> _EXERCISE DIRECTIONS_
Please set down exactly the lines of the listing below from the line containing "pieces := t.pieces.map fun p =>" through the line containing "OPEN slot closes", both lines included, leaving out all other lines.

*** INPUT ***

/-- A record as the downstream link falls: waiting pieces FAILED with LINK_DOWN, the Failure LINK_DOWN if it was
absent (R59). -/
def Sys2Proof.Claims.cutOff (t : Tracked) : Tracked :=
  { t with
    failure := some (t.failure.getD .linkDown)
    pieces := t.pieces.map fun p =>
      if p.state = .queued ∨ p.state = .issued then { p with state := .failed .linkDown } else p }

/-- The records of the OPEN slots, in ascending slot number. -/
def Sys2Proof.Claims.openRecords (s : State) : List Tracked := (List.finRange 128).filterMap (openAt s)

/-- The answers that reach an upstream port (R90). -/
def Sys2Proof.Claims.answersTo (x : Port) (ks : List OutPacket) : Port :=
  if x.link = .up then { x with tx := x.tx ++ ks } else x

/-- R189, R59, R76, R110, R172, R177 and R128 for the downstream port: after the port's own record and LINK, every
OPEN slot closes with an ERRSP of its Failure in ascending number and every STALE slot is FREE; every timer of a
slot in use is stopped; both pools are 0 with their maxima kept, the FIFOs are empty, posted entries are counted;
the commands from that port are removed and a lease held through it lapses; and a drain ends, with a held commit's
swap, as the last part of the event (R118, log entry 4). Where that lapse meets a drain end, which of the two comes
first is a free value (log entry 5); the signal's pin and intake's mark are the model's (log entries 7 and 13). -/
def Obligations.DownstreamFallClosesEverySlot : Prop :=
  ∀ (c : Instr) (s : State), Running s → c ∈ leavesUp .down → s.down.link = .up →
    let s0 := unsignalled c .down s
    let x := linkEvent .down { s0 with down := portLost s0.down }
    let posted := (s.issue.fifos.toList.map fun q => q.countP FifoEntry.isPosted).sum
    ∃ t y, exec c s = .next t ∧
      (∀ i, pick y.ort i = if (pick s.ort i).occ = .free then pick s.ort i else slotFreed (pick s.ort i)) ∧
      (∀ i, pick y.timers i = if (pick s.ort i).occ = .free then pick s.timers i else .none) ∧
      y = { x with
        ort := y.ort
        timers := y.timers
        up := answersTo x.up ((openRecords s).map fun t => failureAnswer (cutOff t))
        commit := (openRecords s).foldl (fun c t => released t.generation c) s.commit
        intake := headNotified s.intake
        issue := { s.issue with
          fifos := Vector.replicate 32 []
          requestPool := { s.issue.requestPool with available := 0 }
          postedPool := { s.issue.postedPool with available := 0 }
          sendPathBusy := false }
        mgmt := { s.mgmt with
          postedDiscards := s.mgmt.postedDiscards + BitVec.ofNat 32 posted
          queue := s.mgmt.queue.filter fun m => m.sender.port == .up } } ∧
      if (∃ l ∈ s.mgmt.lease, l.holder.port = .down) ∧ drainDue y = true then
        let y' : State := { y with freeCount := y.freeCount + 1 }
        t = drained (lapseThrough .down y') ∨ t = lapseThrough .down (drained y')
      else t = drained (lapseThrough .down y)

/-! ## Resets by the pins -/

/-- A port held at its cold reset values; its input and the model's record of what it sent stay (log entry 19). -/
def Sys2Proof.Claims.portHeld (x : Port) : Port := ⟨.down, none, none, x.signal, [], x.sent⟩

/-- R195 with R3, R21, R42, R62, R79, R97, R113, R130, R147, R156, R166, R173, R181, R185 and R187: RESET_N low, or
power-up with RESET_N low, holds every block at its cold reset values. At the release of RESET_N, and at power-up
with RESET_N high, the straps are sampled: the requester of MGR_ID may manage, and DMG_EN says whether downstream
management is allowed; the part then runs. A release of a RESET_N that is not held has no effect. That the held
state is where the machine starts, the timebase's 0, and what a cold reset leaves at a port are the model's (log
entries 6, 12 and 19). -/
def Obligations.PinsResetThePart : Prop :=
  (∀ (s : State),
     let cleared : WindowEntry := ⟨false, 0#32, 0#48, 0, 0#48, ⟨false, false, false⟩, .reject, false, .t0, .pass⟩
     let held : State :=
       { resetHeld := true
         now := 0
         up := portHeld s.up
         down := portHeld s.down
         intake := ⟨[], .none, false, false, false⟩
         banks := Vector.replicate 3 (Vector.replicate 64 cleared)
         commit := ⟨0, 1, none, some 2, 0#8, .writable, false, 64, 0, 0, false⟩
         ort := Vector.replicate 128 ⟨0, .free⟩
         timers := Vector.replicate 128 .none
         issue := ⟨Vector.replicate 32 [], ⟨0, 0⟩, ⟨0, 0⟩, 31, false⟩
         responses := ⟨0#32, 0#32⟩
         requesters := Vector.replicate 32 ⟨.disabled, 8, 0, 3, .reject, false, 0#32, 0#32⟩
         flog := ⟨[], 0#32⟩
         notice := ⟨0#6, 0#6, none, 0#8, none⟩
         mgmt := ⟨[], none, ⟨1000, 4000, 16000, 64000, 50000, 1000, 100, 10, 0x3F#6, .rotate, false⟩, 0#32, 0#32⟩
         freeCount := s.freeCount
         pending := s.pending }
     exec .resetNAssert s = .next held ∧ ∀ x, exec (.powerUp x false) s = .next held) ∧
  (∀ (x : Straps) (s : State),
     let started : State → State := fun s =>
       { s with
         resetHeld := false
         requesters := put s.requesters x.mgrId { pick s.requesters x.mgrId with mayManage := true }
         mgmt := { s.mgmt with config := { s.mgmt.config with downstreamManagement := x.dmgEn } } }
     (s.resetHeld = true → exec (.resetNRelease x) s = .next (started s)) ∧
     (s.resetHeld = false → exec (.resetNRelease x) s = .next s) ∧
     ∃ c, exec .resetNAssert s = .next c ∧ exec (.powerUp x true) s = .next (started c))

/-! ## Management commands -/

/-- The authority check (R170). -/
abbrev Sys2Proof.Claims.mayCommand (p : Party) (s : State) : Prop :=
  match p.port with
  | .up => (pick s.requesters p.requester).mayManage = true
  | .down => s.mgmt.config.downstreamManagement = true

/-- The sender is the lease holder (R168). -/
abbrev Sys2Proof.Claims.holds (p : Party) (s : State) : Prop := s.mgmt.lease.map Lease.holder = some p

/-- A command stands at the head of the management queue of a running part. -/
abbrev Sys2Proof.Claims.headCommand (c : QueuedCommand) (rest : List QueuedCommand) (s : State) : Prop :=
  Running s ∧ s.mgmt.queue = c :: rest

/-- The head of the management queue is the named command and passes the engine's checks, so that its owner executes
it (R168). -/
abbrev Sys2Proof.Claims.executes (k : Command) (c : QueuedCommand) (rest : List QueuedCommand) (s : State) : Prop :=
  headCommand c rest s ∧ c.command = k.code ∧ mayCommand c.sender s ∧ c.payload.length = k.payloadBytes ∧
    (k.leaseBound = true → holds c.sender s)

/-- The part with the taken command gone from the queue (R168). -/
def Sys2Proof.Claims.taken (rest : List QueuedCommand) (s : State) : State :=
  { s with mgmt := { s.mgmt with queue := rest } }

/-- A command's MRESP on its port (R169). -/
def Sys2Proof.Claims.replied (c : QueuedCommand) (st : Status) (res : Results) (s : State) : State :=
  produce c.sender.port (.mresp c.sender.requester c.sequence st res) s

/-- R168 to R171, with the codes and byte counts of R193 and R194: each of the 21 commands has the code of its place in
Table 10-2, is lease-free or lease-bound as that table gives, and has the operand byte count of Table 11-5. The
command at the head is refused NOT_PERMITTED, then BAD_ARG for an unknown command or a wrong byte count, then
NO_LEASE, each with no other effect than its MRESP; and a command row does not take a head of another code (log entry
1). -/
def Obligations.RefusedCommandsChangeNothing : Prop :=
  ((∀ k : Command, k ∈ commandRows.map CommandRow.command) ∧
   ∀ r ∈ commandRows, r.command.code = r.code ∧ r.command.payloadBytes = r.bytes ∧
     r.command.leaseBound = r.bound ∧ r.command.taking = r.taking) ∧
  ∀ (c : QueuedCommand) (rest : List QueuedCommand) (s : State), headCommand c rest s →
    (∀ k : Command, c.command = k.code →
      (¬ mayCommand c.sender s → exec k.taking s = .next (replied c .notPermitted .none (taken rest s))) ∧
      (mayCommand c.sender s → c.payload.length ≠ k.payloadBytes →
        exec k.taking s = .next (replied c .badArg .none (taken rest s))) ∧
      (mayCommand c.sender s → c.payload.length = k.payloadBytes → k.leaseBound = true → ¬ holds c.sender s →
        exec k.taking s = .next (replied c .noLease .none (taken rest s)))) ∧
    ((∀ k : Command, c.command ≠ k.code) →
      (¬ mayCommand c.sender s →
        exec .unknownCommand s = .next (replied c .notPermitted .none (taken rest s))) ∧
      (mayCommand c.sender s → exec .unknownCommand s = .next (replied c .badArg .none (taken rest s)))) ∧
    (∀ k : Command, c.command ≠ k.code → exec k.taking s = .next s) ∧
    ((∃ k : Command, c.command = k.code) → exec .unknownCommand s = .next s) ∧
    ∀ b : Byte, (∃ k : Command, k.code = b) ↔ 0x01 ≤ b.toNat ∧ b.toNat ≤ 0x15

*** End of INPUT ***

> _ANSWER FOR THIS EXERCISE_
    pieces := t.pieces.map fun p =>
      if p.state = .queued ∨ p.state = .issued then { p with state := .failed .linkDown } else p }

/-- The records of the OPEN slots, in ascending slot number. -/
def Sys2Proof.Claims.openRecords (s : State) : List Tracked := (List.finRange 128).filterMap (openAt s)

/-- The answers that reach an upstream port (R90). -/
def Sys2Proof.Claims.answersTo (x : Port) (ks : List OutPacket) : Port :=
  if x.link = .up then { x with tx := x.tx ++ ks } else x

/-- R189, R59, R76, R110, R172, R177 and R128 for the downstream port: after the port's own record and LINK, every
OPEN slot closes with an ERRSP of its Failure in ascending number and every STALE slot is FREE; every timer of a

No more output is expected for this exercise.